▶ [What you are asked to do] Gather every line in the records below that contains the word "simpa".
Material for this exercise Block Start
-- ==== Sys2Proof/Laws/Packer.lean ====
section
/-! SUPPORT. What the packer's operations do to the stream of bits (43_bit_packer.md R160 to R164):
appending a bit puts it at the end of the stream, delivers the bytes that become complete, and
changes nothing else. -/

namespace Sys2Proof.Machine

theorem bitVec3_cases (c : BitVec 3) : c = 0 ∨ c = 1 ∨ c = 2 ∨ c = 3 ∨ c = 4 ∨ c = 5 ∨ c = 6 ∨ c = 7 := by
  revert c
  decide

/-! ## Bits and values -/

/-- The value of a bit-string is below two to its length. -/
theorem bitsVal_lt (c : BitString) : bitsVal c < 2 ^ c.length := by
  have key : ∀ (c : BitString) (v k : Nat), v < 2 ^ k →
      c.foldl (fun v b => 2 * v + b.toNat) v < 2 ^ (k + c.length) := by
    intro c
    induction c with
    | nil => exact fun v k h => h
    | cons b c ih =>
      intro v k h
      rw [List.foldl_cons, List.length_cons, ← Nat.add_assoc, Nat.add_right_comm]
      apply ih
      have : b.toNat ≤ 1 := by cases b <;> decide
      rw [Nat.pow_succ]
      omega
  simpa [bitsVal] using key c 0 0 (by decide)

/-- Dropping the first bit of a bit-string takes its weight off the value (00_scope.md R10). -/
theorem bitsVal_cons (b : Bool) (c : BitString) : bitsVal (b :: c) = b.toNat * 2 ^ c.length + bitsVal c := by
  have key : ∀ (c : BitString) (v : Nat),
      c.foldl (fun v b => 2 * v + b.toNat) v = v * 2 ^ c.length + bitsVal c := by
    intro c
    induction c with
    | nil => simp [bitsVal]
    | cons b c ih =>
      intro v
      unfold bitsVal
      rw [List.foldl_cons, List.foldl_cons, ih, ih, List.length_cons]
      ring
  have := key c b.toNat
  simpa [bitsVal] using this

/-- The values of a byte's bits, first bit most significant, are the byte. -/
theorem bitsVal_byteBits (a : Byte) : bitsVal (byteBits a) = a.toNat := by
  have h : ∀ n : Fin 256, bitsVal (byteBits (BitVec.ofFin n)) = n.val := by decide +kernel
  exact h a.toFin

@[simp] theorem byteBits_length (a : Byte) : (byteBits a).length = 8 := rfl

@[simp] theorem flatMap_byteBits_length (bs : List Byte) : (bs.flatMap byteBits).length = 8 * bs.length := by
  induction bs with
  | nil => rfl
  | cons b bs ih =>
    simp only [List.flatMap_cons, List.length_append, byteBits_length, ih, List.length_cons]
    omega

theorem byteBits_inj {a b : Byte} (h : byteBits a = byteBits b) : a = b := by
  apply BitVec.eq_of_toNat_eq
  rw [← bitsVal_byteBits, ← bitsVal_byteBits, h]

/-- The bits of a list of bytes determine the bytes. -/
theorem flatMap_byteBits_inj {as bs : List Byte} (h : as.flatMap byteBits = bs.flatMap byteBits) : as = bs := by
  induction as generalizing bs with
  | nil =>
    have := congrArg List.length h
    simp only [flatMap_byteBits_length, List.length_nil] at this
    exact (List.length_eq_zero_iff.1 (by omega)).symm
  | cons a as ih =>
    cases bs with
    | nil =>
      have := congrArg List.length h
      simp only [flatMap_byteBits_length, List.length_nil, List.length_cons] at this
      omega
    | cons b bs =>
      simp only [List.flatMap_cons] at h
      obtain ⟨h1, h2⟩ := List.append_inj h rfl
      rw [byteBits_inj h1, ih h2]

@[simp] theorem pendingBits_length (s : State) : (pendingBits s).length = s.cnt.toNat := by
  simp [pendingBits]

theorem packedBits_length (s : State) : (packedBits s).length = 8 * s.out.length + s.cnt.toNat := by
  rw [packedBits, List.length_append, flatMap_byteBits_length, pendingBits_length]

/-! ## Appending bits (R162) -/

theorem appendBit_eighth {s : State} (b : Bool) (h : s.cnt = 7) :
    appendBit s b =
      { s.emitByte ((s.acc <<< 1) ||| (if b then 1 else 0)) with acc := 0, cnt := 0 } := by
  unfold appendBit
  exact if_pos h

theorem appendBit_earlier {s : State} (b : Bool) (h : s.cnt ≠ 7) :
    appendBit s b = { s with acc := (s.acc <<< 1) ||| (if b then 1 else 0), cnt := s.cnt + 1 } := by
  unfold appendBit
  exact if_neg h

/-- `append_bit` changes ACC, CNT, OUT and OUTCNT, and delivers at most one byte. -/
theorem appendBit_frame (s : State) (b : Bool) :
    ∃ bytes : List Byte, appendBit s b =
      { s with
        out := s.out ++ bytes, outcnt := s.outcnt + BitVec.ofNat 64 bytes.length,
        acc := (appendBit s b).acc, cnt := (appendBit s b).cnt } := by
  by_cases h : s.cnt = 7
  · exact ⟨[(s.acc <<< 1) ||| (if b then 1 else 0)], by simp [appendBit_eighth b h, State.emitByte]⟩
  · exact ⟨[], by simp [appendBit_earlier b h]⟩

/-- `append_bit` puts its bit at the end of the stream, and keeps the bits of ACC above CNT-1 zero. -/
theorem appendBit_packedBits (s : State) (b : Bool) (h : s.acc.toNat < 2 ^ s.cnt.toNat) :
    packedBits (appendBit s b) = packedBits s ++ [b] ∧
      (appendBit s b).acc.toNat < 2 ^ (appendBit s b).cnt.toNat := by
  have key : ∀ (c : BitVec 3), c ≠ 7 → ∀ x : BitVec 8, x.toNat < 2 ^ c.toNat → ∀ b : Bool,
      ((x <<< 1) ||| (if b then 1 else 0) : BitVec 8).toNat < 2 ^ (c + 1).toNat := by
    decide +kernel
  by_cases h7 : s.cnt = 7
  · rw [appendBit_eighth b h7]
    refine ⟨?_, by simp⟩
    unfold packedBits
    have hp : ∀ t : State, t.cnt = 0 → pendingBits t = [] := by
      intro t ht
      simp [pendingBits, ht]
    rw [hp _ rfl]
    simp only [State.emitByte, List.flatMap_append, List.append_nil, List.append_assoc,
      List.append_cancel_left_eq]
    cases b <;> simp [pendingBits, h7, byteBits, List.range_succ]
  · rw [appendBit_earlier b h7]
    refine ⟨?_, key s.cnt h7 s.acc h b⟩
    unfold packedBits
    simp only [List.append_assoc, List.append_cancel_left_eq]
    unfold pendingBits
    rcases bitVec3_cases s.cnt with e | e | e | e | e | e | e | e <;> first | exact absurd e h7 | skip
    all_goals cases b <;> simp [e, List.range_succ]

/-- Appending bits, whatever the buffer holds: ACC, CNT, OUT and OUTCNT, and nothing else. -/
theorem appendBits_frame (s : State) (c : BitString) :
    ∃ bytes : List Byte, appendBits s c =
      { s with
        out := s.out ++ bytes, outcnt := s.outcnt + BitVec.ofNat 64 bytes.length,
        acc := (appendBits s c).acc, cnt := (appendBits s c).cnt } := by
  induction c generalizing s with
  | nil => exact ⟨[], by simp [appendBits]⟩
  | cons b c ih =>
    obtain ⟨bytes1, h1⟩ := appendBit_frame s b
    obtain ⟨bytes2, h2⟩ := ih (appendBit s b)
    have he : appendBits s (b :: c) = appendBits (appendBit s b) c := rfl
    refine ⟨bytes1 ++ bytes2, ?_⟩
    rw [he, h2]
    generalize (appendBits (appendBit s b) c).acc = x
    generalize (appendBits (appendBit s b) c).cnt = y
    rw [h1]
    simp [BitVec.ofNat_add, BitVec.add_assoc]

/-- Appending a bit-string puts it at the end of the stream, delivers the bytes that become complete,
and changes nothing but ACC, CNT, OUT and OUTCNT. -/
theorem appendBits_spec (s : State) (c : BitString) (h : s.acc.toNat < 2 ^ s.cnt.toNat) :
    ∃ bytes : List Byte,
      appendBits s c =
        { s with
          out := s.out ++ bytes, outcnt := s.outcnt + BitVec.ofNat 64 bytes.length,
          acc := (appendBits s c).acc, cnt := (appendBits s c).cnt } ∧
      packedBits (appendBits s c) = packedBits s ++ c ∧
      (appendBits s c).acc.toNat < 2 ^ (appendBits s c).cnt.toNat := by
  induction c generalizing s with
  | nil => exact ⟨[], by simp [appendBits], by simp [appendBits], h⟩
  | cons b c ih =>
    obtain ⟨bytes1, h1⟩ := appendBit_frame s b
    obtain ⟨h2, h3⟩ := appendBit_packedBits s b h
    obtain ⟨bytes2, h4, h5, h6⟩ := ih (appendBit s b) h3
    have he : appendBits s (b :: c) = appendBits (appendBit s b) c := rfl
    refine ⟨bytes1 ++ bytes2, ?_, ?_, ?_⟩
    · rw [he, h4]
      generalize (appendBits (appendBit s b) c).acc = x
      generalize (appendBits (appendBit s b) c).cnt = y
      rw [h1]
      simp [BitVec.ofNat_add, BitVec.add_assoc]
    · rw [he, h5, h2]
      simp
    · rw [he]
      exact h6

/-- The bytes that appending `c` delivers: as many as become complete. -/
theorem appendBits_count (s : State) (c : BitString) (h : s.acc.toNat < 2 ^ s.cnt.toNat) :
    8 * (appendBits s c).out.length + (appendBits s c).cnt.toNat = 8 * s.out.length + s.cnt.toNat + c.length := by
  obtain ⟨bytes, -, h2, -⟩ := appendBits_spec s c h
  have := congrArg List.length h2
  rw [packedBits_length, List.length_append, packedBits_length] at this
  exact this

/-! ## The flush (R161) -/

/-- The flushed byte is the waiting bits and then zeros. -/
theorem paddedByte_bits (s : State) (hc : s.cnt ≠ 0) :
    byteBits (paddedByte s.acc s.cnt) = pendingBits s ++ List.replicate (8 - s.cnt.toNat) false := by
  unfold pendingBits paddedByte
  rcases bitVec3_cases s.cnt with e | e | e | e | e | e | e | e <;> first | exact absurd e hc | skip
  all_goals simp [e, byteBits, List.range_succ, List.replicate]

end Sys2Proof.Machine
end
Material for this exercise Block End
▶ [Completed exercise]
  simpa [bitsVal] using key c 0 0 (by decide)
  simpa [bitsVal] using this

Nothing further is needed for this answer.